» SUPPLIED MATERIAL:

/-- What a load of a line that is sent now may do: it installs the line where no write to it and no other load of it is on its way, so that no answer that
overtakes another leaves an older line (R112, R170; log 54: DESIGN CHOICE, unsafe). -/
def lineUse (s : State) (line : Nat) : CacheUse :=
  if lineBusy s line || s.reqs.any (fun r => r.cached = .look line || r.cached = .fill line) then .look line else .fill line

/-- No load of a line that is on its way installs it any more. -/
def noFills (s : State) (line : Nat) : State := { s with reqs := s.reqs.map (fun r => if r.cached = .fill line then { r with cached := .look line } else r) }

/-- Drop the lines that satisfy a test. -/
def dropLines (s : State) (p : Nat → Bool) : State :=
  { s with cacheLines := s.cacheLines.filter (fun l => !p l), cache := s.cache.filter (fun c => !p (c.1 / 128)) }

/-- A write to a CACHED page leaves for its peer (R33, R112): no load already in flight may install a line it writes. The line goes where the write is no
store, or where another write to the same bytes is on its way, since the order in which their home performs the two is not known here (log 54: DESIGN CHOICE,
unsafe). -/
def cacheSend (s : State) (u : CacheUse) : State :=
  let gone (line : Nat) : Bool := u.hits line && (match u with
    | .write a bs => s.reqs.any (fun r => r.cached.meets a bs.length)
    | _ => true)
  dropLines { s with reqs := s.reqs.map (fun r => match r.cached with
    | .fill l => if u.hits l then { r with cached := .look l } else r
    | _ => r) } gone

/-- A write to a CACHED page has been performed at its peer: a store updates the lines held (R33, R111). -/
def cacheDone (s : State) : CacheUse → State
  | .write a bs => { s with cache := (bs.zip (List.range bs.length)).foldl (fun m p =>
      if s.cacheLines.contains ((a + p.2) / 128) then Mem.write m (a + p.2) p.1 else m) s.cache }
  | _ => s

/-- A write to a CACHED page has been refused or lost: its lines go. -/
def cacheFail (s : State) (u : CacheUse) : State := dropLines s (fun l => u.hits l)

/-- The set of its base-die cache that a CACHED line goes to: the die is local physical bits 14:12 (R70). -/
def cacheSetOf (line : Nat) : Nat := line / 32 % 8 * 16384 + Config.cacheSet line % 16384

/-- Make room for a line: CACHED lines take at most 4 ways of a set (R70). -/
def cacheRoom (s : State) (line : Nat) : State :=
  if s.cacheLines.length < 4 then s
  else
    let ways := s.cacheLines.filter (fun l => cacheSetOf l = cacheSetOf line)
    if ways.length < 4 then s
    else
      let (v, s) := victim s ways
      dropLines s (fun l => some l = v)

/-- Fill a line with the bytes a peer returned. -/
def cacheFill (s : State) (line : Nat) (bs : List Byte) : State :=
  let s := if s.cacheLines.contains line then s else cacheRoom s line
  { s with cache := Mem.writeBytes s.cache (line * 128) bs, cacheLines := if s.cacheLines.contains line then s.cacheLines else insertNat line s.cacheLines }

/-! ### The lanes of one access -/

/-- Put the elements of a list into groups of equal key, in the order the groups begin. -/
def addGroup {α : Type} (key : α → Nat) (x : α) : List (List α) → List (List α)
  | [] => [[x]]
  | g :: r => if (g.head?.map key) = some (key x) then (g ++ [x]) :: r else g :: addGroup key x r

/-- Groups of equal key. -/
def groupOn {α : Type} (key : α → Nat) (l : List α) : List (List α) := l.foldl (fun gs x => addGroup key x gs) []

/-- Mark the elements of some threads performed. -/
def markDone (s : State) (ts : List Nat) : State := mapThr s (fun _ th => { th with done := true }) ts

/-- What each lane of a combined request receives: its thread and value. -/
def unitReturns (op ty mode old : Nat) : List Nat → List WLane → List (Nat × Word)
  | _, [] => []
  | seen, l :: r => (l.t, atyExtend ty (atomRet op ty mode old seen)) ::
      unitReturns op ty mode old (seen ++ [l.x.toNat % 2 ^ atyBits ty]) r

/-- The operands of a combined request. -/
def unitOperands (op ty : Nat) (u : List WLane) : List Nat :=
  let n := atyBits ty
  if op = 7 then (u.head?.map (fun l => [l.x.toNat % 2 ^ n, l.y.toNat % 2 ^ n])).getD [] else u.map (fun l => l.x.toNat % 2 ^ n)

/-- Lanes of an atomic have been performed: their elements are done, and the old values are in their registers (R125, R348). -/
def atomDone (s : State) (op ty mode : Nat) (ret w : Bool) (d : BitVec 6) (u : List WLane) (old : Nat) : State :=
  let rs := if ret then unitReturns op ty mode old [] u else u.map (fun l => (l.t, 0))
  let s := rs.foldl (fun s r =>
    let base := (pre s r.1).base
    let s := mapThr s (fun _ th => { th with done := true, doneVal := r.2 }) [r.1]
    if ret && !w then
      let s := mapThr s (fun _ th => setReg base d.toNat r.2 th) [r.1]
      { s with iss := { s.iss with kept := s.iss.kept ++ [(r.1, rotReg base d.toNat, r.2)] } }
    else s) s
  s

/-- Bytes that a store-like access covers. -/
def opBytes : RemOp → Nat
  | .load size => sizeBytes size
  | .store n => n
  | .atom _ ty _ => atyBits ty / 8
  | .cellAdd ty => cellBytes ty
  | .cell ty => cellBytes ty

/-- The data of a store's unit: that of its highest lane (R119). -/
def unitData (u : List WLane) : Nat := ((u.getLast?).map (fun l => l.x.toNat + l.y.toNat * 2 ^ 64)).getD 0

/-- Perform a unit, lanes that name one address, in this device's memory. -/
def unitLocal (s : State) (op : RemOp) (mode : Nat) (w : Bool) (d : BitVec 6) (pa : Nat) (u : List WLane) : State := match op with
  | .store n => markDone (storePhys s pa n (unitData u)) (u.map (·.t))
  | .atom o ty ret =>
    let (r, cnt, s) := homeAtomic s pa o ty mode (unitOperands o ty u)
    atomDone (countAll s (issNode s) (issAt s) (resultsOf s.iss.ia cnt)) o ty mode ret w d u r.v
  | .cellAdd ty => markDone (cellAdd s pa ty (u.map (·.x.toNat))) (u.map (·.t))
  | _ => s

/-- What a unit sent to a CACHED page does to the lines held here (R33). -/
def unitUse (op : RemOp) (pmode rank pa : Nat) (u : List WLane) : CacheUse :=
  if pmode ≠ 2 then .none
  else match op with
    | .store n => .write (globalAddr rank pa) (leBytes n (unitData u))
    | _ => .drop (globalAddr rank pa) (opBytes op)

/-- Send a unit to a peer (R32, R33). The transaction. (log 54: DESIGN CHOICE, unsafe.) -/
def unitRemote (s : State) (op : RemOp) (mode : Nat) (ofl : Bool) (pmode rank pa : Nat) (u : List WLane) : Option (Nat × State) :=
  let w : Waiter := .lane s.iss.str (u.head?.map (·.t) |>.getD 0)
  let c := unitUse op pmode rank pa u
  let send (o : Nat) (pay : List Byte) : Option (Nat × State) := sendReq (cacheSend s c) s.iss.shed s.iss.ctx rank o 0 pa ofl pay w 0 0 0 0 c
  match op with
  | .store n => send 0 (leBytes n (unitData u))
  | .atom o ty _ => send 3 (atPayload o ty mode (unitOperands o ty u))
  | .cellAdd ty => send 3 (atPayload 8 ty mode (u.map (·.x.toNat)))
  | _ => none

» WHAT NEEDS TO BE DONE: Transcribe the listing from start to finish, exactly as given.

» ANSWER TO THIS PROBLEM:
/-- What a load of a line that is sent now may do: it installs the line where no write to it and no other load of it is on its way, so that no answer that
overtakes another leaves an older line (R112, R170; log 54: DESIGN CHOICE, unsafe). -/
def lineUse (s : State) (line : Nat) : CacheUse :=
  if lineBusy s line || s.reqs.any (fun r => r.cached = .look line || r.cached = .fill line) then .look line else .fill line

/-- No load of a line that is on its way installs it any more. -/
def noFills (s : State) (line : Nat) : State := { s with reqs := s.reqs.map (fun r => if r.cached = .fill line then { r with cached := .look line } else r) }

/-- Drop the lines that satisfy a test. -/
def dropLines (s : State) (p : Nat → Bool) : State :=
  { s with cacheLines := s.cacheLines.filter (fun l => !p l), cache := s.cache.filter (fun c => !p (c.1 / 128)) }

/-- A write to a CACHED page leaves for its peer (R33, R112): no load already in flight may install a line it writes. The line goes where the write is no
store, or where another write to the same bytes is on its way, since the order in which their home performs the two is not known here (log 54: DESIGN CHOICE,
unsafe). -/
def cacheSend (s : State) (u : CacheUse) : State :=
  let gone (line : Nat) : Bool := u.hits line && (match u with
    | .write a bs => s.reqs.any (fun r => r.cached.meets a bs.length)
    | _ => true)
  dropLines { s with reqs := s.reqs.map (fun r => match r.cached with
    | .fill l => if u.hits l then { r with cached := .look l } else r
    | _ => r) } gone

/-- A write to a CACHED page has been performed at its peer: a store updates the lines held (R33, R111). -/
def cacheDone (s : State) : CacheUse → State
  | .write a bs => { s with cache := (bs.zip (List.range bs.length)).foldl (fun m p =>
      if s.cacheLines.contains ((a + p.2) / 128) then Mem.write m (a + p.2) p.1 else m) s.cache }
  | _ => s

/-- A write to a CACHED page has been refused or lost: its lines go. -/
def cacheFail (s : State) (u : CacheUse) : State := dropLines s (fun l => u.hits l)

/-- The set of its base-die cache that a CACHED line goes to: the die is local physical bits 14:12 (R70). -/
def cacheSetOf (line : Nat) : Nat := line / 32 % 8 * 16384 + Config.cacheSet line % 16384

/-- Make room for a line: CACHED lines take at most 4 ways of a set (R70). -/
def cacheRoom (s : State) (line : Nat) : State :=
  if s.cacheLines.length < 4 then s
  else
    let ways := s.cacheLines.filter (fun l => cacheSetOf l = cacheSetOf line)
    if ways.length < 4 then s
    else
      let (v, s) := victim s ways
      dropLines s (fun l => some l = v)

/-- Fill a line with the bytes a peer returned. -/
def cacheFill (s : State) (line : Nat) (bs : List Byte) : State :=
  let s := if s.cacheLines.contains line then s else cacheRoom s line
  { s with cache := Mem.writeBytes s.cache (line * 128) bs, cacheLines := if s.cacheLines.contains line then s.cacheLines else insertNat line s.cacheLines }

/-! ### The lanes of one access -/

/-- Put the elements of a list into groups of equal key, in the order the groups begin. -/
def addGroup {α : Type} (key : α → Nat) (x : α) : List (List α) → List (List α)
  | [] => [[x]]
  | g :: r => if (g.head?.map key) = some (key x) then (g ++ [x]) :: r else g :: addGroup key x r

/-- Groups of equal key. -/
def groupOn {α : Type} (key : α → Nat) (l : List α) : List (List α) := l.foldl (fun gs x => addGroup key x gs) []

/-- Mark the elements of some threads performed. -/
def markDone (s : State) (ts : List Nat) : State := mapThr s (fun _ th => { th with done := true }) ts

/-- What each lane of a combined request receives: its thread and value. -/
def unitReturns (op ty mode old : Nat) : List Nat → List WLane → List (Nat × Word)
  | _, [] => []
  | seen, l :: r => (l.t, atyExtend ty (atomRet op ty mode old seen)) ::
      unitReturns op ty mode old (seen ++ [l.x.toNat % 2 ^ atyBits ty]) r

/-- The operands of a combined request. -/
def unitOperands (op ty : Nat) (u : List WLane) : List Nat :=
  let n := atyBits ty
  if op = 7 then (u.head?.map (fun l => [l.x.toNat % 2 ^ n, l.y.toNat % 2 ^ n])).getD [] else u.map (fun l => l.x.toNat % 2 ^ n)

/-- Lanes of an atomic have been performed: their elements are done, and the old values are in their registers (R125, R348). -/
def atomDone (s : State) (op ty mode : Nat) (ret w : Bool) (d : BitVec 6) (u : List WLane) (old : Nat) : State :=
  let rs := if ret then unitReturns op ty mode old [] u else u.map (fun l => (l.t, 0))
  let s := rs.foldl (fun s r =>
    let base := (pre s r.1).base
    let s := mapThr s (fun _ th => { th with done := true, doneVal := r.2 }) [r.1]
    if ret && !w then
      let s := mapThr s (fun _ th => setReg base d.toNat r.2 th) [r.1]
      { s with iss := { s.iss with kept := s.iss.kept ++ [(r.1, rotReg base d.toNat, r.2)] } }
    else s) s
  s

/-- Bytes that a store-like access covers. -/
def opBytes : RemOp → Nat
  | .load size => sizeBytes size
  | .store n => n
  | .atom _ ty _ => atyBits ty / 8
  | .cellAdd ty => cellBytes ty
  | .cell ty => cellBytes ty

/-- The data of a store's unit: that of its highest lane (R119). -/
def unitData (u : List WLane) : Nat := ((u.getLast?).map (fun l => l.x.toNat + l.y.toNat * 2 ^ 64)).getD 0

/-- Perform a unit, lanes that name one address, in this device's memory. -/
def unitLocal (s : State) (op : RemOp) (mode : Nat) (w : Bool) (d : BitVec 6) (pa : Nat) (u : List WLane) : State := match op with
  | .store n => markDone (storePhys s pa n (unitData u)) (u.map (·.t))
  | .atom o ty ret =>
    let (r, cnt, s) := homeAtomic s pa o ty mode (unitOperands o ty u)
    atomDone (countAll s (issNode s) (issAt s) (resultsOf s.iss.ia cnt)) o ty mode ret w d u r.v
  | .cellAdd ty => markDone (cellAdd s pa ty (u.map (·.x.toNat))) (u.map (·.t))
  | _ => s

/-- What a unit sent to a CACHED page does to the lines held here (R33). -/
def unitUse (op : RemOp) (pmode rank pa : Nat) (u : List WLane) : CacheUse :=
  if pmode ≠ 2 then .none
  else match op with
    | .store n => .write (globalAddr rank pa) (leBytes n (unitData u))
    | _ => .drop (globalAddr rank pa) (opBytes op)

/-- Send a unit to a peer (R32, R33). The transaction. (log 54: DESIGN CHOICE, unsafe.) -/
def unitRemote (s : State) (op : RemOp) (mode : Nat) (ofl : Bool) (pmode rank pa : Nat) (u : List WLane) : Option (Nat × State) :=
  let w : Waiter := .lane s.iss.str (u.head?.map (·.t) |>.getD 0)
  let c := unitUse op pmode rank pa u
  let send (o : Nat) (pay : List Byte) : Option (Nat × State) := sendReq (cacheSend s c) s.iss.shed s.iss.ctx rank o 0 pa ofl pay w 0 0 0 0 c
  match op with
  | .store n => send 0 (leBytes n (unitData u))
  | .atom o ty _ => send 3 (atPayload o ty mode (unitOperands o ty u))
  | .cellAdd ty => send 3 (atPayload 8 ty mode (u.map (·.x.toNat)))
  | _ => none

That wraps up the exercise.